Appellant contends the trial court abused its discretion by sentencing him to imprisonment because such punishment violates the objectives of the penal code and is not necessary to prevent recurrence of his criminal behavior.   Appellant asserts he was under the influence of heroin at the time he committed the offenses, and the trial court should have granted deferred adjudication community supervision to allow him to complete a drug treatment program.   Appellant argues the punishment is merely punitive and does not further the rehabilitation goals of the penal code.   The State responds that appellant has not preserved his complaint for appellate review and, alternatively, the record does not show that appellant's sentences are in any way violative of the objectives of the penal code.

Appellant did not complain about the sentences either at the time they were imposed or in motions for new trial.   See Tex.R.App. P. 33.1(a)(1);  Castaneda v. State, 135 S.W.3d 719, 723 (Tex.App.-Dallas 2003, no pet.) (for error to be preserved for appeal, the record must show appellant made a timely request, objection, or motion).   After sentencing, appellant neither objected to the sentences nor filed any motions for new trial.   Thus, appellant has not preserved this issue for our review.

Even if appellant had preserved error, however, his argument still fails.   In these cases, the trial court imposed punishment within the statutory range for the offenses enhanced by prior felony convictions.   See Tex. Penal Code Ann. §§ 12.32(a), 12.34(a), 30.02(d), 46.04(e) (West 2011).   As a general rule, punishment that is assessed within the statutory range for an offense is neither excessive nor unconstitutionally cruel or unusual.  Kirk v. State, 949 S.W.2d 769, 772 (Tex.App.-Dallas 1997, pet. ref'd).

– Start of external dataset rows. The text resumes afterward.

/-! ## Well-formedness: an ill-formed frame for each check -/

theorem test_frame_ok : frameWellFormed [0xFF, 0xD2, 0x00, 0x0A] = true := by decide
theorem test_frame_short_refused : frameWellFormed [0xFF, 0xD2, 0x00] = false := by decide
theorem test_frame_long_refused : frameWellFormed [0xFF, 0xD2, 0x00, 0x0A, 0x00] = false := by decide
theorem test_frame_no_sync_refused : frameWellFormed [0xFE, 0xD2, 0x00, 0x0A] = false := by decide
/-- The ids beside the assigned ranges (R66). -/
theorem test_frame_unassigned_refused :
    [0, 209, 215, 219, 223, 225, 227, 229, 238, 239, 248, 249, 252, 255].all
      (fun id => !frameWellFormed [0xFF, BitVec.ofNat 8 id, 0, 0]) = true := by decide
/-- R66: 229 unassigned ids of 256. -/
theorem test_assigned_count : ((List.range 256).filter (fun id => assignedId (BitVec.ofNat 8 id))).length = 27 := by
  decide
theorem test_nominal_rate_refused : (Instr.osc0Rate 24).nominal = false ∧ (Instr.osc0Rate 23).nominal = true := by decide
theorem test_nominal_amp_refused : (Instr.osc1Amp 4096).nominal = false ∧ (Instr.osc1Amp 4095).nominal = true := by decide
theorem test_nominal_angle_refused : (Instr.syncPhase 361).nominal = false ∧ (Instr.syncPhase 360).nominal = true := by decide
theorem test_nominal_sustain_refused :
    (Instr.envSustain 7001).nominal = false ∧ (Instr.envSustain 7000).nominal = true := by decide
theorem test_nominal_flag_refused : (Instr.envTrigger 2).nominal = false ∧ (Instr.envTrigger 1).nominal = true := by decide

/-! ## Decoding: one word per command, V2 -/

theorem test_decode_envelope :
    decodeTableWord 32 0xFFD2000A = some (.envAttack 10) ∧
    decodeTableWord 32 0xFFD30014 = some (.envDecay 20) ∧
    decodeTableWord 32 0xFFD403E8 = some (.envSustain 1000) ∧
    decodeTableWord 32 0xFFD50064 = some (.envRelease 100) ∧
    decodeTableWord 32 0xFFD60001 = some (.envTrigger 1) := by decide
theorem test_decode_sync :
    decodeTableWord 32 0xFFDC0001 = some (.syncMode 1) ∧
    decodeTableWord 32 0xFFDD0064 = some (.syncFreq 100) ∧
    decodeTableWord 32 0xFFDE000F = some (.syncRate 15) ∧
    decodeTableWord 32 0xFFE2005A = some (.syncPhase 90) := by decide
theorem test_decode_osc0 :
    decodeTableWord 32 0xFFE60001 = some (.osc0Mode 1) ∧
    decodeTableWord 32 0xFFE700FA = some (.osc0Freq 250) ∧
    decodeTableWord 32 0xFFE80009 = some (.osc0Rate 9) ∧
    decodeTableWord 32 0xFFE90001 = some (.osc0Wave 1) ∧
    decodeTableWord 32 0xFFEA07D0 = some (.osc0Amp 2000) ∧
    decodeTableWord 32 0xFFEB03E8 = some (.osc0Offset 1000) ∧
    decodeTableWord 32 0xFFEC00B4 = some (.osc0Phase 180) ∧
    decodeTableWord 32 0xFFED0001 = some (.osc0Env 1) := by decide
theorem test_decode_osc1 :
    decodeTableWord 32 0xFFF00001 = some (.osc1Mode 1) ∧
    decodeTableWord 32 0xFFF10064 = some (.osc1Freq 100) ∧
    decodeTableWord 32 0xFFF20009 = some (.osc1Rate 9) ∧
    decodeTableWord 32 0xFFF30001 = some (.osc1Wave 1) ∧
    decodeTableWord 32 0xFFF40FA0 = some (.osc1Amp 4000) ∧
    decodeTableWord 32 0xFFF501F4 = some (.osc1Offset 500) ∧
    decodeTableWord 32 0xFFF60168 = some (.osc1Phase 360) ∧
    decodeTableWord 32 0xFFF70000 = some (.osc1Env 0) := by decide
theorem test_decode_song :
    decodeTableWord 32 0xFFFA04B0 = some (.songBpm 1200) ∧
    decodeTableWord 32 0xFFFB0005 = some (.songMeasure 5) := by decide
/-- `NOP_ID 0, 0` and `NOP_ID 223, 7` are no commands; a word without the sync byte is no frame. -/
theorem test_decode_rejects :
    decodeTableWord 32 0xFF000000 = none ∧ decodeTableWord 32 0xFFDF0007 = none ∧
    decodeTableWord 32 0xFED2000A = none := by decide
/-- S11: `SONG_BPM 1200` is `FF FA 04 B0`. -/
theorem test_encode_song_bpm : encode (.songBpm 1200) = [0xFF, 0xFA, 0x04, 0xB0] := by decide

/-! ## The decoder, V1 -/

/-- S1: four stray bytes are dropped, then `(250, 1200)` is the one frame. -/
theorem test_resync :
    decBytes State.reset.dec [5, 251, 0, 1, 255, 250, 0x04, 0xB0] =
      ({ state := .awaitSync, sync := 255, ctrl := 250, vh := 4, vl := 0xB0 }, [(250, 1200)]) := by decide
/-- V1 row 7: four 255s are one frame with the unassigned id 255. -/
theorem test_all_ones :
    decBytes State.reset.dec [255, 255, 255, 255] =
      ({ state := .awaitSync, sync := 255, ctrl := 255, vh := 255, vl := 255 }, [(255, 65535)]) := by decide
/-- V1 row 9. -/
theorem test_sync_inside_frame :
    (decBytes State.reset.dec [0xFF, 0xFA, 0xFF, 0xFA, 0x04, 0xB0]).2 = [(250, 65530)] := by decide
/-- V1 row 10: a lost byte. -/
theorem test_lost_byte :
    decBytes { state := .awaitValueHigh, sync := 255, ctrl := 210, vh := 0, vl := 0 } [0x0A, 0xFF, 0xD3, 0x00, 0x14] =
      ({ state := .awaitSync, sync := 255, ctrl := 210, vh := 10, vl := 255 }, [(210, 2815)]) := by decide
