-- ==== Sys2Proof/Machine/Ops.lean ====
section
/-! DEFINITION. The operations every meaning is built from: taking an input, answering, faulting, running a
computation that may draw NaNs, the port right, naming a band, and the reset event. There is no byte-addressed memory
(20_memory.md R53), so there is no memory operation. -/

namespace Sys2Proof.Machine

/-- The response header: `OPC` 31:24, `STATUS` 23:16, `INFO` 15:0 (30_encoding.md R75). -/
def responseHeader (opc status : BitVec 8) (info : BitVec 16) : Word := opc ++ status ++ info

/-- Send a response packet on the port the operation came from (20_memory.md R50, R60). -/
def State.send (s : State) (r : Packet) : State :=
  match s.port with
  | .rt => { s with rtOut := s.rtOut ++ [r] }
  | .q => { s with qOut := s.qOut ++ [r] }

/-- `respond(0, info, values...)` (00_scope.md R13, 30_encoding.md R75). -/
def State.respond (s : State) (o : Opc) (info : BitVec 16) (values : List Word) : State :=
  s.send (responseHeader o.byte 0 info :: values)

/-- `raise <Fault>(info)`, the one operation that takes a fault (60_exceptions.md R262): it sets the fault's bit in
`FAULT`, writes `LASTFAULT` from the header fields as received and the port, and answers with the response header
alone. Nothing else changes. There is no handler and so no return from a fault (R276): the next operation executes
normally (R260). -/
def State.raise (s : State) (h : Header) (k : FaultCode) (info : BitVec 16) : State :=
  { s with fault := setFaultBit s.fault k, lastFault := lastFaultWord k h s.port }.send
    [responseHeader h.opc (faultStatus k) info]

/-- Run a computation with the state's draw counter and go on with its result. -/
def State.compute {α : Type} (s : State) (m : FM α) (k : α → State → State) : State :=
  k (m s.draws).1 { s with draws := (m s.draws).2 }

/-- An operation of the RT-only set faults on the Q port (60_exceptions.md R272, R278). -/
def State.rtOnly (s : State) (h : Header) (k : State) : State :=
  match s.port with
  | .rt => k
  | .q => s.raise h .portViolation 0

/-- The band an operation names; `BAND` ≥ `NBANDS` faults (60_exceptions.md R268). -/
def State.onBand (s : State) (h : Header) (b : BitVec 4) (k : Band → State) : State :=
  match s.bands[b.toNat]? with
  | some band => k band
  | none => s.raise h .badBand 0

/-- Write a whole band record. -/
def State.setBand (s : State) (b : BitVec 4) (band : Band) : State := { s with bands := s.bands.set b.toNat band }

/-- Take the next input, a command on port `p`; `rest` is what stays to be taken. -/
def State.accept (s : State) (p : Port) (rest : List Input) : State := { s with inbox := rest, port := p }

/-- The reset event: every register takes its reset value (70_reset_and_hazards.md R290, R291). Responses already sent
stay sent; the inputs behind the reset arrive after it; the number of bands and the configuration are the machine's
own; the NaN draws go on. -/
def State.hardwareReset (s : State) (rest : List Input) : State :=
  { State.resetFrom s.nbands s.cfg s.draws with inbox := rest, rtOut := s.rtOut, qOut := s.qOut }

end Sys2Proof.Machine
end

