-- ==== Sys2Proof/Machine/Core.lean ====
section
/-! DEFINITION. The machine as the host reads it. -/

def Sys2Proof.core : Host.Core := {
  State := Sys2Proof.Machine.State, Fault := Sys2Proof.Machine.Fault,
  Refusal := Sys2Proof.Machine.Refusal, step := Sys2Proof.Machine.step, reset := Sys2Proof.Machine.State.reset }
end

We conclude the trial court did not abuse its discretion in assessing the twenty- and ten-year sentences.   See Jackson v. State, 680 S.W.2d 809, 814 (Tex.Crim.App.1984) (as long as a sentence is within the proper range of punishment, it will not be disturbed on appeal).   We resolve appellant's sole issue against him.

We note that in cause no.   05–11–00303–CR, the record shows the trial court orally pronounced a $2,000 fine when it found appellant guilty and imposed the ten-year sentence.   The trial court's judgment, however, recites the fine as “$–0–.”  When a conflict exists between the oral pronouncement and the written judgment, the oral pronouncement controls.   See Coffey v. State, 979 S.W.2d 326, 328 (Tex.Crim.App.1998).   Accordingly, we modify the trial court's judgment to include the $2,000 fine.   See Tex.R.App. P. 43.2(b);  Bigley v. State, 865 S.W.2d 26, 27–28 (Tex.Crim.App.1993);  Asberry v. State, 813 S.W.2d 526, 529–30 (Tex.App.-Dallas 1991, pet. ref'd).

In cause nos.   05–11–00301–CR and 05–11–00302–CR, we affirm the trial court's judgments.   In cause no.   05–11–00303–CR, we affirm the trial court's judgment as modified.